_WHAT THIS TASK INVOLVES_
The records that follow should be copied in full, exactly as they read.

Data entries
*-*-*
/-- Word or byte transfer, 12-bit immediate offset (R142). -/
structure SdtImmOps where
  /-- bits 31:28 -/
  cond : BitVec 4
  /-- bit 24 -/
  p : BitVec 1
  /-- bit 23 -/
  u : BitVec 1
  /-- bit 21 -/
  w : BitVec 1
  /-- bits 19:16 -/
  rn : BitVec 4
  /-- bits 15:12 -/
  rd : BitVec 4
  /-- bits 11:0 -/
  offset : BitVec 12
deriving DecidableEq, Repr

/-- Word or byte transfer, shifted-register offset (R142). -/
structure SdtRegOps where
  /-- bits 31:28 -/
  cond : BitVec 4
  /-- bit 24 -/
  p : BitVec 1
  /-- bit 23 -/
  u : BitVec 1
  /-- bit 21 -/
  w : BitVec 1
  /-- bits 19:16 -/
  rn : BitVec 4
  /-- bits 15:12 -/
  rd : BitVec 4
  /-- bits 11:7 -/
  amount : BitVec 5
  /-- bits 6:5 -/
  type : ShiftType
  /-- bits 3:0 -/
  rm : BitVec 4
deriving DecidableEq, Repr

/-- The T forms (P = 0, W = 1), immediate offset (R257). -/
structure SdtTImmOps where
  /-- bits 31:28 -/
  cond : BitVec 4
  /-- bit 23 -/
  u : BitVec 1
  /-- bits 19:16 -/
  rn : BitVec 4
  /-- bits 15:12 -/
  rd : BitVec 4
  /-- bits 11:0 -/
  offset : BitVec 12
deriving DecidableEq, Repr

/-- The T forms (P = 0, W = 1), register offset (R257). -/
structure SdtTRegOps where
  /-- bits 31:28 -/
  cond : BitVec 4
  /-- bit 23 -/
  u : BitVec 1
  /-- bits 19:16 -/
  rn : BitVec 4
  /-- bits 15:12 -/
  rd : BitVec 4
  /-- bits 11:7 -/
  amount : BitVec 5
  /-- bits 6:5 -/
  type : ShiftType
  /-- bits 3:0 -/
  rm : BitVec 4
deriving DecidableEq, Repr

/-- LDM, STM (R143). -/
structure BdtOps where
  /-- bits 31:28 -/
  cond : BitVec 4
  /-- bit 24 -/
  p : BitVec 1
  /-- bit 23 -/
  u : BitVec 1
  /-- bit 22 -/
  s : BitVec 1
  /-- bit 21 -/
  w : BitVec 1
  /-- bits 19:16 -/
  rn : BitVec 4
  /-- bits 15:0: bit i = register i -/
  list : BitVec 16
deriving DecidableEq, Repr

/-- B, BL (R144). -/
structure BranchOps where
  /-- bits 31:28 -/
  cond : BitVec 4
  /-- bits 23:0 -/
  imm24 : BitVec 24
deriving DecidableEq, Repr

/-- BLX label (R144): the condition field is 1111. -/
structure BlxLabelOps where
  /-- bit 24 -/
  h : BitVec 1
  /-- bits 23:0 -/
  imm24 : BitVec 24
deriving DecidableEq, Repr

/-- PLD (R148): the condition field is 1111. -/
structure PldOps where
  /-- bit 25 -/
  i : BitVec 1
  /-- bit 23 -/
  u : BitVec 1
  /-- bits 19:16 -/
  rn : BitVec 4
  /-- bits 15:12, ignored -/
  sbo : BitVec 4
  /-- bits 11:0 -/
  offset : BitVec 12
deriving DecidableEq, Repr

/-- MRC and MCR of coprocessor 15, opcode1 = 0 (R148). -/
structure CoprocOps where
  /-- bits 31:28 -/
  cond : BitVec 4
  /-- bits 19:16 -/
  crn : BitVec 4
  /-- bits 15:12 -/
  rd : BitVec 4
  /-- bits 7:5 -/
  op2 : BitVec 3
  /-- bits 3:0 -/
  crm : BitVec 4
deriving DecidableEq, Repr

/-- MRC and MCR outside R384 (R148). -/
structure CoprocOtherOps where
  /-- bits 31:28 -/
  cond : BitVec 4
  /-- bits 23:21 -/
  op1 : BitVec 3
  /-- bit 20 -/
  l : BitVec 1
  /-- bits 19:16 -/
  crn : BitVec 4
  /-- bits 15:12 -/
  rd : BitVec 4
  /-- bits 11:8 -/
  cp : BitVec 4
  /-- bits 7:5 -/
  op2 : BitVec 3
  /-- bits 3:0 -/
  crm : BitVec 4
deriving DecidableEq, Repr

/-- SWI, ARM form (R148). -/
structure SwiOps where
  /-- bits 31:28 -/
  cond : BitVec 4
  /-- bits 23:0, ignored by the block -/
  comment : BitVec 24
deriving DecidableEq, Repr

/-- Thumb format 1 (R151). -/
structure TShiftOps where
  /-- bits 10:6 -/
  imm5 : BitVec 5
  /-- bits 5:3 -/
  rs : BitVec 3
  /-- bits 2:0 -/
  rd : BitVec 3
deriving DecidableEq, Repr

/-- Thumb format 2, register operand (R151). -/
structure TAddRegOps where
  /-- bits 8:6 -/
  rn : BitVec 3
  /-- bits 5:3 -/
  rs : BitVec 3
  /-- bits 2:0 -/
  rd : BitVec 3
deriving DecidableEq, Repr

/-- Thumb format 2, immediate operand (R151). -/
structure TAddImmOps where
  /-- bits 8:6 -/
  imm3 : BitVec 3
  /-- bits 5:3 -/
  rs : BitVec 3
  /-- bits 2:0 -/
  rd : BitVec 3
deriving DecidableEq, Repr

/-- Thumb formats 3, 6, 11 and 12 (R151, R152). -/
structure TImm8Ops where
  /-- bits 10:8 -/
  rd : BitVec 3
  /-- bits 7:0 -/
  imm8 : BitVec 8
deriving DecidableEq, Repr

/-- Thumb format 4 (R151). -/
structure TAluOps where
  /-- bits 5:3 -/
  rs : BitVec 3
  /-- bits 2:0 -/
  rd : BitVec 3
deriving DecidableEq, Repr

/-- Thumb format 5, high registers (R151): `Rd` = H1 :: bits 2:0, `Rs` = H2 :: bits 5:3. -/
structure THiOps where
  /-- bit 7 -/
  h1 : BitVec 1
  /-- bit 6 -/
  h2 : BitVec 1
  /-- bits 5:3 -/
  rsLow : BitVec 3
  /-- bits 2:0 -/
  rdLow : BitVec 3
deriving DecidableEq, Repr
*-*-*
_RESULT OF THE TASK_
/-- Word or byte transfer, 12-bit immediate offset (R142). -/
structure SdtImmOps where
  /-- bits 31:28 -/
  cond : BitVec 4
  /-- bit 24 -/
  p : BitVec 1
  /-- bit 23 -/
  u : BitVec 1
  /-- bit 21 -/
  w : BitVec 1
  /-- bits 19:16 -/
  rn : BitVec 4
  /-- bits 15:12 -/
  rd : BitVec 4
  /-- bits 11:0 -/
  offset : BitVec 12
deriving DecidableEq, Repr

/-- Word or byte transfer, shifted-register offset (R142). -/
structure SdtRegOps where
  /-- bits 31:28 -/
  cond : BitVec 4
  /-- bit 24 -/
  p : BitVec 1
  /-- bit 23 -/
  u : BitVec 1
  /-- bit 21 -/
  w : BitVec 1
  /-- bits 19:16 -/
  rn : BitVec 4
  /-- bits 15:12 -/
  rd : BitVec 4
  /-- bits 11:7 -/
  amount : BitVec 5
  /-- bits 6:5 -/
  type : ShiftType
  /-- bits 3:0 -/
  rm : BitVec 4
deriving DecidableEq, Repr

/-- The T forms (P = 0, W = 1), immediate offset (R257). -/
structure SdtTImmOps where
  /-- bits 31:28 -/
  cond : BitVec 4
  /-- bit 23 -/
  u : BitVec 1
  /-- bits 19:16 -/
  rn : BitVec 4
  /-- bits 15:12 -/
  rd : BitVec 4
  /-- bits 11:0 -/
  offset : BitVec 12
deriving DecidableEq, Repr

/-- The T forms (P = 0, W = 1), register offset (R257). -/
structure SdtTRegOps where
  /-- bits 31:28 -/
  cond : BitVec 4
  /-- bit 23 -/
  u : BitVec 1
  /-- bits 19:16 -/
  rn : BitVec 4
  /-- bits 15:12 -/
  rd : BitVec 4
  /-- bits 11:7 -/
  amount : BitVec 5
  /-- bits 6:5 -/
  type : ShiftType
  /-- bits 3:0 -/
  rm : BitVec 4
deriving DecidableEq, Repr

/-- LDM, STM (R143). -/
structure BdtOps where
  /-- bits 31:28 -/
  cond : BitVec 4
  /-- bit 24 -/
  p : BitVec 1
  /-- bit 23 -/
  u : BitVec 1
  /-- bit 22 -/
  s : BitVec 1
  /-- bit 21 -/
  w : BitVec 1
  /-- bits 19:16 -/
  rn : BitVec 4
  /-- bits 15:0: bit i = register i -/
  list : BitVec 16
deriving DecidableEq, Repr

/-- B, BL (R144). -/
structure BranchOps where
  /-- bits 31:28 -/
  cond : BitVec 4
  /-- bits 23:0 -/
  imm24 : BitVec 24
deriving DecidableEq, Repr

/-- BLX label (R144): the condition field is 1111. -/
structure BlxLabelOps where
  /-- bit 24 -/
  h : BitVec 1
  /-- bits 23:0 -/
  imm24 : BitVec 24
deriving DecidableEq, Repr

/-- PLD (R148): the condition field is 1111. -/
structure PldOps where
  /-- bit 25 -/
  i : BitVec 1
  /-- bit 23 -/
  u : BitVec 1
  /-- bits 19:16 -/
  rn : BitVec 4
  /-- bits 15:12, ignored -/
  sbo : BitVec 4
  /-- bits 11:0 -/
  offset : BitVec 12
deriving DecidableEq, Repr

/-- MRC and MCR of coprocessor 15, opcode1 = 0 (R148). -/
structure CoprocOps where
  /-- bits 31:28 -/
  cond : BitVec 4
  /-- bits 19:16 -/
  crn : BitVec 4
  /-- bits 15:12 -/
  rd : BitVec 4
  /-- bits 7:5 -/
  op2 : BitVec 3
  /-- bits 3:0 -/
  crm : BitVec 4
deriving DecidableEq, Repr

/-- MRC and MCR outside R384 (R148). -/
structure CoprocOtherOps where
  /-- bits 31:28 -/
  cond : BitVec 4
  /-- bits 23:21 -/
  op1 : BitVec 3
  /-- bit 20 -/
  l : BitVec 1
  /-- bits 19:16 -/
  crn : BitVec 4
  /-- bits 15:12 -/
  rd : BitVec 4
  /-- bits 11:8 -/
  cp : BitVec 4
  /-- bits 7:5 -/
  op2 : BitVec 3
  /-- bits 3:0 -/
  crm : BitVec 4
deriving DecidableEq, Repr

/-- SWI, ARM form (R148). -/
structure SwiOps where
  /-- bits 31:28 -/
  cond : BitVec 4
  /-- bits 23:0, ignored by the block -/
  comment : BitVec 24
deriving DecidableEq, Repr

/-- Thumb format 1 (R151). -/
structure TShiftOps where
  /-- bits 10:6 -/
  imm5 : BitVec 5
  /-- bits 5:3 -/
  rs : BitVec 3
  /-- bits 2:0 -/
  rd : BitVec 3
deriving DecidableEq, Repr

/-- Thumb format 2, register operand (R151). -/
structure TAddRegOps where
  /-- bits 8:6 -/
  rn : BitVec 3
  /-- bits 5:3 -/
  rs : BitVec 3
  /-- bits 2:0 -/
  rd : BitVec 3
deriving DecidableEq, Repr

/-- Thumb format 2, immediate operand (R151). -/
structure TAddImmOps where
  /-- bits 8:6 -/
  imm3 : BitVec 3
  /-- bits 5:3 -/
  rs : BitVec 3
  /-- bits 2:0 -/
  rd : BitVec 3
deriving DecidableEq, Repr

/-- Thumb formats 3, 6, 11 and 12 (R151, R152). -/
structure TImm8Ops where
  /-- bits 10:8 -/
  rd : BitVec 3
  /-- bits 7:0 -/
  imm8 : BitVec 8
deriving DecidableEq, Repr

/-- Thumb format 4 (R151). -/
structure TAluOps where
  /-- bits 5:3 -/
  rs : BitVec 3
  /-- bits 2:0 -/
  rd : BitVec 3
deriving DecidableEq, Repr

/-- Thumb format 5, high registers (R151): `Rd` = H1 :: bits 2:0, `Rs` = H2 :: bits 5:3. -/
structure THiOps where
  /-- bit 7 -/
  h1 : BitVec 1
  /-- bit 6 -/
  h2 : BitVec 1
  /-- bits 5:3 -/
  rsLow : BitVec 3
  /-- bits 2:0 -/
  rdLow : BitVec 3
deriving DecidableEq, Repr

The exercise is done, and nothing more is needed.